When you reach the line that contains "to even. -/" in the data below, start reproducing lines exactly, and stop after the line that contains "else if code = 0x61".

ENTRIES PROVIDED START

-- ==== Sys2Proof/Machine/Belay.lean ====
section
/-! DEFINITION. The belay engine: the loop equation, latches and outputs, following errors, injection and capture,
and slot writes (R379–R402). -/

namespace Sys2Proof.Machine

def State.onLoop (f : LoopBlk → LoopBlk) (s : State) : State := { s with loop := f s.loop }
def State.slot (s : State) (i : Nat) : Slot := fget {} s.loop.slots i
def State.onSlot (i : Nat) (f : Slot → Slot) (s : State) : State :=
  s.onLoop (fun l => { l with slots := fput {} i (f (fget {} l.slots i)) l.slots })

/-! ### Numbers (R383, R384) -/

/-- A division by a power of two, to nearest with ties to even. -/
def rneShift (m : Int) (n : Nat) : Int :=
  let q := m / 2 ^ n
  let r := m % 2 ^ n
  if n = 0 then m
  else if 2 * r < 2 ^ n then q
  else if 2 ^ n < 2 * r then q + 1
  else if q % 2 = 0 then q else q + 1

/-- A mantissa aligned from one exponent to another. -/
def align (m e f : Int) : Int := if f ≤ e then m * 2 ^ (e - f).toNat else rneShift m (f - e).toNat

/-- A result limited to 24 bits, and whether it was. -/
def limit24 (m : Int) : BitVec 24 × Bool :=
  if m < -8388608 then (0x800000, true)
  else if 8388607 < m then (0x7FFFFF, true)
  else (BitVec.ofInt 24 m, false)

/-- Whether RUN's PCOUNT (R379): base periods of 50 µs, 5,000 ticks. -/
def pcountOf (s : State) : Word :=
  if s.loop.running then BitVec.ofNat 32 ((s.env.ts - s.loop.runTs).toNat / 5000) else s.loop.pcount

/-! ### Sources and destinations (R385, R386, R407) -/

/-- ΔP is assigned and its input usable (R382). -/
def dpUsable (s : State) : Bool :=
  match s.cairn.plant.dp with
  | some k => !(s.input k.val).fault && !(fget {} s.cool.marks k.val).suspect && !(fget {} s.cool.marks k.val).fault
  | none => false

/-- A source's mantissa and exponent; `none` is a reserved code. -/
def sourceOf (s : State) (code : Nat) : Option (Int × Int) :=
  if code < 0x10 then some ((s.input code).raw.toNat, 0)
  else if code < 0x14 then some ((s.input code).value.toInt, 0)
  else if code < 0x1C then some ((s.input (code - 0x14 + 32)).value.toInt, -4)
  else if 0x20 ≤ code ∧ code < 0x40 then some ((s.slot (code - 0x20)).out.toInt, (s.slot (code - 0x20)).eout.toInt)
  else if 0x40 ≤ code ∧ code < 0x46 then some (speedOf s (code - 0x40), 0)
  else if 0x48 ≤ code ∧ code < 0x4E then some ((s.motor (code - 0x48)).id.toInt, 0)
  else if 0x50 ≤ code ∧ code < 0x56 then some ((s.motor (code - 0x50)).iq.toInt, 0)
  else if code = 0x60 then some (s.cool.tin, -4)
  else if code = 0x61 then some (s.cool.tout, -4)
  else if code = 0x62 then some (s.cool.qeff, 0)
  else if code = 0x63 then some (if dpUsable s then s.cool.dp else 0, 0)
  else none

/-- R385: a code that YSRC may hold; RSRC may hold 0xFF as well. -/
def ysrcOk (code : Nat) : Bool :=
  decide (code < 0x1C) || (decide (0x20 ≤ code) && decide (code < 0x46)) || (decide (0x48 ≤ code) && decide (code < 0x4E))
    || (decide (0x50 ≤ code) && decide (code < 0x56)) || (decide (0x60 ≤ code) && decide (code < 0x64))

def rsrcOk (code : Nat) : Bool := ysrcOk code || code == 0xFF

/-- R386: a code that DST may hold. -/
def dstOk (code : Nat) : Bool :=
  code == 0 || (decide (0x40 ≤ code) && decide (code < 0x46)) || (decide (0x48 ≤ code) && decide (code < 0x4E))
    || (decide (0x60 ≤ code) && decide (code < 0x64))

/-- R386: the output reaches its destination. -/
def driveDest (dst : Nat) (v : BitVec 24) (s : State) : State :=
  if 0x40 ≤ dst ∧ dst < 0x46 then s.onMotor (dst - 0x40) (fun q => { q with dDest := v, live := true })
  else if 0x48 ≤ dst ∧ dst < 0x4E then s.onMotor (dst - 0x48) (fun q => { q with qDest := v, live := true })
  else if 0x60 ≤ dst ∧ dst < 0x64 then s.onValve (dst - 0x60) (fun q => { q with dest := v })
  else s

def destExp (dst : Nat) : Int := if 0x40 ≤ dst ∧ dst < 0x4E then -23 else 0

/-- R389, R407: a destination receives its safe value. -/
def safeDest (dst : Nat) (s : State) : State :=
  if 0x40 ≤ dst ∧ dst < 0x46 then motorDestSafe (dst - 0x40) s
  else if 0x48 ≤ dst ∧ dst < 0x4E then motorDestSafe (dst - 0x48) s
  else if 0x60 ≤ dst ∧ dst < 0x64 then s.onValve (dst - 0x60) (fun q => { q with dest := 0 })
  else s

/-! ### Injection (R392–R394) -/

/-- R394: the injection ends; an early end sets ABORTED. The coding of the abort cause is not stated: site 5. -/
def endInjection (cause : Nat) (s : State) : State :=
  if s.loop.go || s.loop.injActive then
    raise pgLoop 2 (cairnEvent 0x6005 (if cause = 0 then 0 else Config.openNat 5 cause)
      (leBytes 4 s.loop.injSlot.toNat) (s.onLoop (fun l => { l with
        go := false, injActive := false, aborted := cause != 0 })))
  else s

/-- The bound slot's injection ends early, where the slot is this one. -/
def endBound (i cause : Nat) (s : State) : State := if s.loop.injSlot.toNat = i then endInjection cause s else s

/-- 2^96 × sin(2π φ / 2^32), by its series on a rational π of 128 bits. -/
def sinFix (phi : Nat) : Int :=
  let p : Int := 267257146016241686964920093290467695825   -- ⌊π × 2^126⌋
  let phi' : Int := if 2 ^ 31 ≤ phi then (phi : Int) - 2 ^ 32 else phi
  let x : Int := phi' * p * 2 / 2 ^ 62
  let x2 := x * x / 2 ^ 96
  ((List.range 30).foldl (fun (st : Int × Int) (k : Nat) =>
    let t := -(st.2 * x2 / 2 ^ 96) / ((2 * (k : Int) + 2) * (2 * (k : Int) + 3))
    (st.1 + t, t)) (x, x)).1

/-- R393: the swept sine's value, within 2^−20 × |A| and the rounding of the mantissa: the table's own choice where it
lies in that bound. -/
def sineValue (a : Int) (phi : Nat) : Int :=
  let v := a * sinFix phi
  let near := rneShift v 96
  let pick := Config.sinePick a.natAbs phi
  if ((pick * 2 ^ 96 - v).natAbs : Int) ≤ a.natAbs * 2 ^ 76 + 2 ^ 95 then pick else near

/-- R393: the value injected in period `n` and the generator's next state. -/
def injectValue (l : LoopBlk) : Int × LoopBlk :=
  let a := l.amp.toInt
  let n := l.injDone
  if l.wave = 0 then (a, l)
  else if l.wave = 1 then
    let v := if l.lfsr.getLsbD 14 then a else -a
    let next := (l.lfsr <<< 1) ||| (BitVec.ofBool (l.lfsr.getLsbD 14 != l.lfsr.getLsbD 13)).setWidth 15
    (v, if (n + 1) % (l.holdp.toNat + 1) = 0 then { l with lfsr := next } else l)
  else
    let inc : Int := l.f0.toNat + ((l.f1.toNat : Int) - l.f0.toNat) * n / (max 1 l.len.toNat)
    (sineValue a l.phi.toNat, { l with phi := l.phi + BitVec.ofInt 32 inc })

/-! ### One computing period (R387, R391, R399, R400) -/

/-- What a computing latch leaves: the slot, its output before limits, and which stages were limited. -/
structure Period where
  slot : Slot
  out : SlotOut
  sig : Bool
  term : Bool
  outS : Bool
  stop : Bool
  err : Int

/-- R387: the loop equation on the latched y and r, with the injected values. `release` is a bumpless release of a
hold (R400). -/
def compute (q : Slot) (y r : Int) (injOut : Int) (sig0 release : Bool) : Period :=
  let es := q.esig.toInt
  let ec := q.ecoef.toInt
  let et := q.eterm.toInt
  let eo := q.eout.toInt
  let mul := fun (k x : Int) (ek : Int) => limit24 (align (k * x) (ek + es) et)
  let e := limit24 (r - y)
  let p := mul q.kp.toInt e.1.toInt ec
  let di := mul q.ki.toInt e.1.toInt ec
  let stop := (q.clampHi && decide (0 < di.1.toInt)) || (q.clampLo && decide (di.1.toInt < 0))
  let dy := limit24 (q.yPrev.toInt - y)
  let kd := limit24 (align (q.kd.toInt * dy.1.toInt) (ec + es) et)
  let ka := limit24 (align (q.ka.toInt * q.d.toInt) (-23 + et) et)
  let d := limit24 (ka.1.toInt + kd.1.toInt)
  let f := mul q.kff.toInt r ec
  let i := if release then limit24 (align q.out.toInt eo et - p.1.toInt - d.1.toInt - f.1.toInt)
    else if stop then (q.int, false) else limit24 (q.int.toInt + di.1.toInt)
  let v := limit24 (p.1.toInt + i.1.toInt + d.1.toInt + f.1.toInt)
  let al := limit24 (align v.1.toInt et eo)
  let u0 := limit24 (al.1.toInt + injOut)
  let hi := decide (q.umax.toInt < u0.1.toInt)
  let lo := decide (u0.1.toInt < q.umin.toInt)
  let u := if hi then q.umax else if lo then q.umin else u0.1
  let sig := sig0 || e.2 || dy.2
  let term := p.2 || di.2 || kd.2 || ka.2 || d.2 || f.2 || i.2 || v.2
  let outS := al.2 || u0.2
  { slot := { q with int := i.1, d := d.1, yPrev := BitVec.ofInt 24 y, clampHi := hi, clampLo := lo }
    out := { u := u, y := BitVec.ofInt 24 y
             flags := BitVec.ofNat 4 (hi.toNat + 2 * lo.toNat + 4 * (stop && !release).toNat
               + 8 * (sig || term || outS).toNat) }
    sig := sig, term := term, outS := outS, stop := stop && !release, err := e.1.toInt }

ENTRIES PROVIDED END

■ WRITTEN ANSWER ■
/-- A division by a power of two, to nearest with ties to even. -/
def rneShift (m : Int) (n : Nat) : Int :=
  let q := m / 2 ^ n
  let r := m % 2 ^ n
  if n = 0 then m
  else if 2 * r < 2 ^ n then q
  else if 2 ^ n < 2 * r then q + 1
  else if q % 2 = 0 then q else q + 1

/-- A mantissa aligned from one exponent to another. -/
def align (m e f : Int) : Int := if f ≤ e then m * 2 ^ (e - f).toNat else rneShift m (f - e).toNat

/-- A result limited to 24 bits, and whether it was. -/
def limit24 (m : Int) : BitVec 24 × Bool :=
  if m < -8388608 then (0x800000, true)
  else if 8388607 < m then (0x7FFFFF, true)
  else (BitVec.ofInt 24 m, false)

/-- Whether RUN's PCOUNT (R379): base periods of 50 µs, 5,000 ticks. -/
def pcountOf (s : State) : Word :=
  if s.loop.running then BitVec.ofNat 32 ((s.env.ts - s.loop.runTs).toNat / 5000) else s.loop.pcount

/-! ### Sources and destinations (R385, R386, R407) -/

/-- ΔP is assigned and its input usable (R382). -/
def dpUsable (s : State) : Bool :=
  match s.cairn.plant.dp with
  | some k => !(s.input k.val).fault && !(fget {} s.cool.marks k.val).suspect && !(fget {} s.cool.marks k.val).fault
  | none => false

/-- A source's mantissa and exponent; `none` is a reserved code. -/
def sourceOf (s : State) (code : Nat) : Option (Int × Int) :=
  if code < 0x10 then some ((s.input code).raw.toNat, 0)
  else if code < 0x14 then some ((s.input code).value.toInt, 0)
  else if code < 0x1C then some ((s.input (code - 0x14 + 32)).value.toInt, -4)
  else if 0x20 ≤ code ∧ code < 0x40 then some ((s.slot (code - 0x20)).out.toInt, (s.slot (code - 0x20)).eout.toInt)
  else if 0x40 ≤ code ∧ code < 0x46 then some (speedOf s (code - 0x40), 0)
  else if 0x48 ≤ code ∧ code < 0x4E then some ((s.motor (code - 0x48)).id.toInt, 0)
  else if 0x50 ≤ code ∧ code < 0x56 then some ((s.motor (code - 0x50)).iq.toInt, 0)
  else if code = 0x60 then some (s.cool.tin, -4)
  else if code = 0x61 then some (s.cool.tout, -4)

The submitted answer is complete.